### Activity
Type again, exactly, the lines below from the start through the line that includes "are complete. -/".

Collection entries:
/-- A stream state of a tile holds for all four. -/
def Tile.allStreams (t : Tile) (p : StreamSt → Bool) : Bool := streamKinds.all (fun k => p (t.stream k).st)

/-- The engine operations of the running step are complete. -/
def Region.opsDone (r : Region) (run : Run) : Bool :=
  run.copies.all (fun o => o.st == .done) && r.colls.all (fun o => o.st == .done)

/-- Every stream is ENDED and nothing that one of them issued is in flight: the step writes no more (05 R71). -/
def Region.quiet (r : Region) (run : Run) : Bool :=
  run.effs.isEmpty && r.opsDone run && r.tiles.all (fun t => t.allStreams (· == .ended))

/-- The lines that a step cut short has written: each holds its prior contents; where the step writes no more, that or what it
holds, which is what the complete step writes there, line by line by free values (00 R3; DESIGN CHOICE, log 10). -/
def State.cutLines (s : State) (us : List Undo) (whole : Bool) : State :=
  us.foldl
    (fun s u =>
      let keep := whole && !Config.freeBit s.free
      { s with mem := if keep then s.mem else s.mem.putLine u.line u.data u.stamp, free := s.free + 1 })
    s

/-- The highest region tick that a tile of the region has begun. -/
def Region.maxTick (r : Region) : Nat := (r.tiles.map (·.tick)).foldl max 0

/-! ## Frames of a step's faults (16 R281; 21 R320, R325) -/

/-- A fault that does not end the run. -/
def FaultRec.machine (f : FaultRec) (cause : Nat) : Bool := f.cls == 15 && f.cause == cause

/-- An insertion that keeps a list of pairs in rising order, each once. -/
def pairInsert (x : Nat × Nat) : List (Nat × Nat) → List (Nat × Nat)
  | [] => [x]
  | y :: ys => if x = y then y :: ys else if x.1 < y.1 ∨ (x.1 = y.1 ∧ x.2 < y.2) then x :: y :: ys else y :: pairInsert x ys

/-- Lost granules as windows of 32 granule rows of one channel-set index: index, first row, bits (16 R281).
DEDUCED: log 16. -/
def lostWindows : List (Nat × Nat) → List (Nat × Nat × Nat)
  | [] => []
  | (i, q) :: xs =>
    match lostWindows xs with
    | (j, q0, bits) :: ws =>
      if i = j ∧ q0 < q + 32 ∧ bits <<< (q0 - q) < 2 ^ 32 then (i, q, bits <<< (q0 - q) ||| 1) :: ws
      else (i, q, 1) :: (j, q0, bits) :: ws
    | [] => [(i, q, 1)]

/-- The frames of one page's lost granules (16 R281; 21 R320, R325). -/
def Region.lostFrames (r : Region) (lost : List (Nat × Nat)) (f : FaultRec) : List FaultRec :=
  let gs := (lost.filter (fun x => pageOf (BitVec.ofNat 64 x.1) x.2 == f.addr)).map (fun x => (x.1 - f.addr.toNat) / 1024)
  let at' := gs.foldl (fun acc g => pairInsert (g % 2 ^ r.k, g / 2 ^ r.k) acc) []
  (lostWindows at').map (fun x =>
    { f with aux := BitVec.ofNat 8 0 ++ BitVec.ofNat 8 x.1 ++ BitVec.ofNat 16 x.2.1 ++ BitVec.ofNat 32 x.2.2 })

/-- The recorded faults of a stopped step in frame order: a page with lost granules has its frames once (R320, R325).
DEDUCED: log 16. -/
def Region.frameFaults (r : Region) (run : Run) : List FaultRec :=
  let fs := faultSort (run.faults.filter (fun f => match run.stop with
    | some st => decide (f.tick < st)
    | none => true))
  (fs.foldl
    (fun (acc : List FaultRec × List Word) f =>
      if f.machine 2 then
        if acc.2.contains f.addr then acc else (acc.1 ++ r.lostFrames run.lost f, f.addr :: acc.2)
      else (acc.1 ++ [f], acc.2))
    ([], [])).1

/-! ## Going back to a mark (02 R27) -/

/-- A counter as it goes back: one that a context of the step holds is as it was. -/
def Ctr.back (now old : Ctr) : Ctr := if now.st == .bound then old else now

/-- The region as its mark has it, with bars; the freeze point, errors of the device and what lies outside the step stay. -/
def Region.back (r : Region) (m : Mark) (bars : List Bar) : Region :=
  let now := r.run.getD m.run
  let dev := now.faults.filter (fun f => f.seq == 5 && !m.run.faults.contains f)
  let run := { m.run with
    f := now.f, lost := now.lost, badCarried := now.badCarried, errs := now.errs, faults := m.run.faults ++ dev,
    stop := leastOf (m.run.stop.toList ++ dev.map (fun f => f.tick + 256)) }
  let keys := (r.ctrs.map (·.1) ++ m.ctrs.map (·.1)).eraseDups
  { r with
    tiles := m.tiles, run := some run, log := r.log.take m.logged ++ (r.log.drop m.logged).filter (·.fault.isSome), colls := m.colls, collCount := m.collCount, bars := r.bars ++ bars,
    ctrs := keys.foldl (fun t k => tabSet {} t k ((tabGet {} r.ctrs k).back (tabGet {} m.ctrs k))) r.ctrs,
    mark := some { m with run := run, lines := [], host := [], looks := [], due := run.effs, tried := [], last := none, late := [] } }

/-- The memory as it was when the step was marked. -/
def Mem.back (mem : Mem) (m : Mark) : Mem :=
  let mem := m.lines.foldl (fun mem u => mem.putLine u.line u.data u.stamp) mem
  { mem with host := m.host.foldl (fun h x => memWrite h x.1 x.2.length (bytesToNat x.2)) mem.host }

/-- The state with a region's marked step gone back to its mark, holding in turn by `bars`. -/
def State.goBack (s : State) (rid : Nat) (bars : List Bar) : State :=
  let r := s.region rid
  match r.mark with
  | none => s
  | some m => { s.setRegion rid (r.back m bars) with mem := s.mem.back m }

/-- A step in progress cut short by RELEASE or a machine fault of causes 3 and 4 (00 R3). What a tile did beside a held one goes
back first. -/
def State.cutStep (s : State) (rid : Nat) : State :=
  let s := s.goBack rid []
  let r := s.region rid
  match r.run with
  | none => s
  | some run => ((s.celResolve rid 0).setRegion rid r.noRun).cutLines run.undo (r.quiet run)

/-- A machine fault of cause 3 or 4: the run ends at once; the region is released, its queued STARTs discarded; an earlier
conductor frame of the run stands last in the window (21 R320, R322). -/
def State.machineFault (s : State) (rid cause : Nat) : State :=
  let r := s.region rid
  match r.st with
  | .free | .releasing => s
  | _ =>
    let old := match r.run with
      | some run => r.frameFaults run
      | none => []
    let f : FaultRec := ⟨r.maxTick, 0xFF, 5, 0, 15, cause, 0, 0, 0, 0, 0⟩
    let fs := faultSort (old ++ [f])
    let s := (s.cutStep rid).dropRun rid
    let r := (s.region rid).rewriteFrames (fs ++ r.condFault.toList)
    (s.setRegion rid { r with st := .releasing, startQ := [], condFault := none }).postFaults rid fs

/-! ## Retirement (16 R279 to R281) -/

/-- Spare frames of a channel. -/
def spareFrames : Nat := 32

/-- The location code of a channel in the corrected-error log (21 R327). -/
def chanLoc (ch : Nat) : Nat := 0x100 + ch

/-- The channel of a memory key. -/
def keyChan (key : Nat) : Nat := key / 2 ^ 31

/-- The 64 KiB block of a memory key, in its channel. -/
def keyBlock (key : Nat) : Nat := key % 2 ^ 31 / 65536

/-- The granule of a memory key zero-filled, its stamps 0, no error standing in it (16 R280, 17 R288). -/
def Mem.loseGranule (m : Mem) (key : Nat) : Mem :=
  let g := key / 1024 * 1024
  let ls := (List.range 16).map (fun i => g / 64 + i)
  { m with hbm := memWrite m.hbm g 1024 0, stamps := ls.foldl (fun t l => tabSet 0 t l 0) m.stamps,
           ecc := ls.foldl (fun t l => tabSet .none t l .none) m.ecc }

/-- The retirement record of a block. -/
def Mem.retireOf (m : Mem) (ch blk : Nat) : Option Retire := m.retire.find? (fun x => x.chan == ch && x.blk == blk)

/-- The region that owns a channel. -/
def State.chanOwner (s : State) (ch : Nat) : Option Nat :=
  (List.range 32).find? (fun rid => (s.region rid).cs.contains ch && (s.region rid).st != .free)

/-- A channel withdrawn: logged, and the run of the region that owns it ends (16 R280, 21 R322). -/
def State.withdraw (s : State) (ch : Nat) : State :=
  if s.mem.withdrawn.contains ch then s
  else
    let s := { s with mem := { s.mem with withdrawn := s.mem.withdrawn ++ [ch] } }
    let owner := s.chanOwner ch
    let s := s.celLog 10 (chanLoc ch) (owner.getD 0xFF)
    match owner with
    | some rid => s.machineFault rid 4
    | none => s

### Answer area
/-- A stream state of a tile holds for all four. -/
def Tile.allStreams (t : Tile) (p : StreamSt → Bool) : Bool := streamKinds.all (fun k => p (t.stream k).st)

/-- The engine operations of the running step are complete. -/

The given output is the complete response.